→ **Work task**
Please copy every line from the records below that contains the string "mayTake".

→ **Available data**
-- ==== Sys2Proof/Laws/Commands.lean ====
section
/-! SUPPORT. How a command's row runs (10): what a free command unit does with an arrival, and how argument fields read
back. -/

namespace Sys2Proof.Machine

/-- The bytes of a field number `n`. -/
theorem be_length (n x : Nat) : (be n x).length = n := by
  induction n with
  | zero => rfl
  | succ n ih => simp [be, ih]

/-- One byte of a one-byte field. -/
@[simp] theorem be_one (b : Byte) : be 1 b.toNat = [b] := by simp [be]

theorem beNat_append (l m : List Byte) : beNat (l ++ m) = m.foldl (fun a b => a * 256 + b.toNat) (beNat l) := by
  simp [beNat]

/-- A field read from its first byte on, with what stands before it. -/
theorem foldl_be (n x a : Nat) :
    (be n x).foldl (fun a b => a * 256 + b.toNat) a = a * 256 ^ n + x % 256 ^ n := by
  induction n generalizing a with
  | zero => simp [be, Nat.mod_one]
  | succ n ih =>
    simp only [be, List.foldl_cons, BitVec.toNat_ofNat]
    have e : x % 256 ^ (n + 1) = 256 ^ n * (x / 256 ^ n % 256) + x % 256 ^ n := by
      rw [Nat.pow_succ, Nat.mod_mul, Nat.add_comm]
    have t : (2 : Nat) ^ 8 = 256 := rfl
    rw [ih, e, t, Nat.pow_succ]
    ring

/-- A field reads back as its value within its width. -/
theorem beNat_be (n x : Nat) : beNat (be n x) = x % 256 ^ n := by
  simpa [beNat] using foldl_be n x 0

/-- Argument bytes that begin with a field give that field, then the rest. -/
theorem fields_be (w x : Nat) (ws : List Nat) (rest : List Byte) (h : x < 256 ^ w) :
    fields (w :: ws) (be w x ++ rest) = (fields ws rest).map (x :: ·) := by
  have hl := be_length w x
  simp only [fields, List.length_append, hl, Nat.le_add_right, if_true]
  rw [List.drop_left' hl, List.take_left' hl, beNat_be, Nat.mod_eq_of_lt h]

/-- Arguments of one byte. -/
@[simp] theorem fields_one (b : Byte) : fields [1] [b] = some [b.toNat] := by simp [fields, beNat]

@[simp] theorem fields_two (a b : Byte) : fields [1, 1] [a, b] = some [a.toNat, b.toNat] := by simp [fields, beNat]

@[simp] theorem fields_three (a b c : Byte) : fields [1, 1, 1] [a, b, c] = some [a.toNat, b.toNat, c.toNat] := by
  simp [fields, beNat]

@[simp] theorem fields_four (a b c d : Byte) :
    fields [1, 1, 1, 1] [a, b, c, d] = some [a.toNat, b.toNat, c.toNat, d.toNat] := by simp [fields, beNat]

/-- R168, R170: a free command unit takes an arriving command at once. -/
theorem settle_arrive_of_free {s : State} (h : s.free) (c : Command) :
    settle (s.arrive c) = s.taken c (runCommand c s.reserveSlot).1 (runCommand c s.reserveSlot).2 := by
  obtain ⟨he, hc, hs⟩ := h
  have e : ({ s with commands := [] } : State) = s := by cases s; simp_all
  have m : (State.mayTake { s with commands := [c] }) = true := by
    simp only [State.mayTake, he, localCap, Option.isNone_none, Bool.true_and]
    exact decide_eq_true hs
  have a : s.arrive c = s.execute c := by
    have hl : s.commands.length < 4 := by simp [hc]
    rw [State.arrive, if_pos hl, hc]
    show State.tryTake { s with commands := [c] } = _
    unfold State.tryTake
    simp only [m, if_true]
    exact congrArg (fun u : State => u.execute c) e
  rw [a]
  rfl

/-- The row of a command at a free command unit: `args` are its arguments as R194 lays them out, `r` and `e` what
working it gives. -/
theorem next_taken {s : State} (h : s.free) {src code tag : Byte} {packed args : List Byte} {r : Reply} {e : State}
    (ha : packed = args) (hr : runCommand ⟨src, code, tag, args⟩ s.reserveSlot = (r, e)) :
    (.next (settle (s.arrive ⟨src, code, tag, packed⟩)) : Host.Outcome State Fault Refusal) =
      .next (s.taken ⟨src, code, tag, args⟩ r e) := by
  rw [ha, settle_arrive_of_free h, hr]

@[simp] theorem packFields_nil : packFields [] = [] := rfl

@[simp] theorem packFields_one (b : Byte) (rest : List (Nat × Nat)) :
    packFields ((1, b.toNat) :: rest) = b :: packFields rest := by simp [packFields]

/-- Reserving a slot leaves storage sound. -/
theorem sound_reserveSlot {s : State} (h : s.sound) : s.reserveSlot.sound := h

/-! ### Each code's handler (R194) -/

variable (src tag : Byte) (args : List Byte) (s : State)

theorem runCommand_stat : runCommand ⟨src, 0x01#8, tag, args⟩ s = takeStat args s := rfl
theorem runCommand_runa : runCommand ⟨src, 0x02#8, tag, args⟩ s = takeRuna args s := rfl
theorem runCommand_hlta : runCommand ⟨src, 0x03#8, tag, args⟩ s = takeHlta args s := rfl
theorem runCommand_clra : runCommand ⟨src, 0x04#8, tag, args⟩ s = takeClra args s := rfl
theorem runCommand_isol : runCommand ⟨src, 0x05#8, tag, args⟩ s = takeIsol args s := rfl
theorem runCommand_ldfn : runCommand ⟨src, 0x10#8, tag, args⟩ s = takeLdfn args s := rfl
theorem runCommand_rdfn : runCommand ⟨src, 0x11#8, tag, args⟩ s = takeRdfn args s := rfl
theorem runCommand_ldln : runCommand ⟨src, 0x12#8, tag, args⟩ s = takeLdln args s := rfl
theorem runCommand_rdln : runCommand ⟨src, 0x13#8, tag, args⟩ s = takeRdln args s := rfl
theorem runCommand_jobl : runCommand ⟨src, 0x14#8, tag, args⟩ s = takeJobl args s := rfl
theorem runCommand_ldst : runCommand ⟨src, 0x20#8, tag, args⟩ s = takeLdst args s := rfl
theorem runCommand_rdst : runCommand ⟨src, 0x21#8, tag, args⟩ s = takeRdst args s := rfl
theorem runCommand_sten : runCommand ⟨src, 0x22#8, tag, args⟩ s = takeSten args s := rfl
theorem runCommand_lstn : runCommand ⟨src, 0x23#8, tag, args⟩ s = takeLstn args s := rfl
theorem runCommand_clos : runCommand ⟨src, 0x30#8, tag, args⟩ s = takeClos args s := rfl
theorem runCommand_snap : runCommand ⟨src, 0x31#8, tag, args⟩ s = takeSnap args s := rfl
theorem runCommand_rdsn : runCommand ⟨src, 0x32#8, tag, args⟩ s = takeRdsn args s := rfl
theorem runCommand_take : runCommand ⟨src, 0x33#8, tag, args⟩ s = takeTake args s := rfl
theorem runCommand_look : runCommand ⟨src, 0x34#8, tag, args⟩ s = takeLook args s := rfl
theorem runCommand_rdtt : runCommand ⟨src, 0x35#8, tag, args⟩ s = takeRdtt args s := rfl
theorem runCommand_sett : runCommand ⟨src, 0x40#8, tag, args⟩ s = takeSett args s := rfl
theorem runCommand_adjt : runCommand ⟨src, 0x41#8, tag, args⟩ s = takeAdjt args s := rfl
theorem runCommand_rdtm : runCommand ⟨src, 0x42#8, tag, args⟩ s = takeRdtm args s := rfl
theorem runCommand_ldat : runCommand ⟨src, 0x50#8, tag, args⟩ s = takeLdat args s := rfl
theorem runCommand_atds : runCommand ⟨src, 0x51#8, tag, args⟩ s = takeAtds args s := rfl
theorem runCommand_peek : runCommand ⟨src, 0x52#8, tag, args⟩ s = takePeek args s := rfl
theorem runCommand_ackn : runCommand ⟨src, 0x53#8, tag, args⟩ s = takeAckn args s := rfl
theorem runCommand_eoas : runCommand ⟨src, 0x54#8, tag, args⟩ s = takeEoas args s := rfl
theorem runCommand_eoan : runCommand ⟨src, 0x55#8, tag, args⟩ s = takeEoan args s := rfl
theorem runCommand_rdfl : runCommand ⟨src, 0x60#8, tag, args⟩ s = takeRdfl args s := rfl
theorem runCommand_clfl : runCommand ⟨src, 0x61#8, tag, args⟩ s = takeClfl args s := rfl
theorem runCommand_injf : runCommand ⟨src, 0x62#8, tag, args⟩ s = takeInjf args s := rfl
theorem runCommand_lkcf : runCommand ⟨src, 0x70#8, tag, args⟩ s = takeLkcf args s := rfl
theorem runCommand_lkst : runCommand ⟨src, 0x71#8, tag, args⟩ s = takeLkst args s := rfl

end Sys2Proof.Machine
end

→ **Result**
  have m : (State.mayTake { s with commands := [c] }) = true := by
    simp only [State.mayTake, he, localCap, Option.isNone_none, Bool.true_and]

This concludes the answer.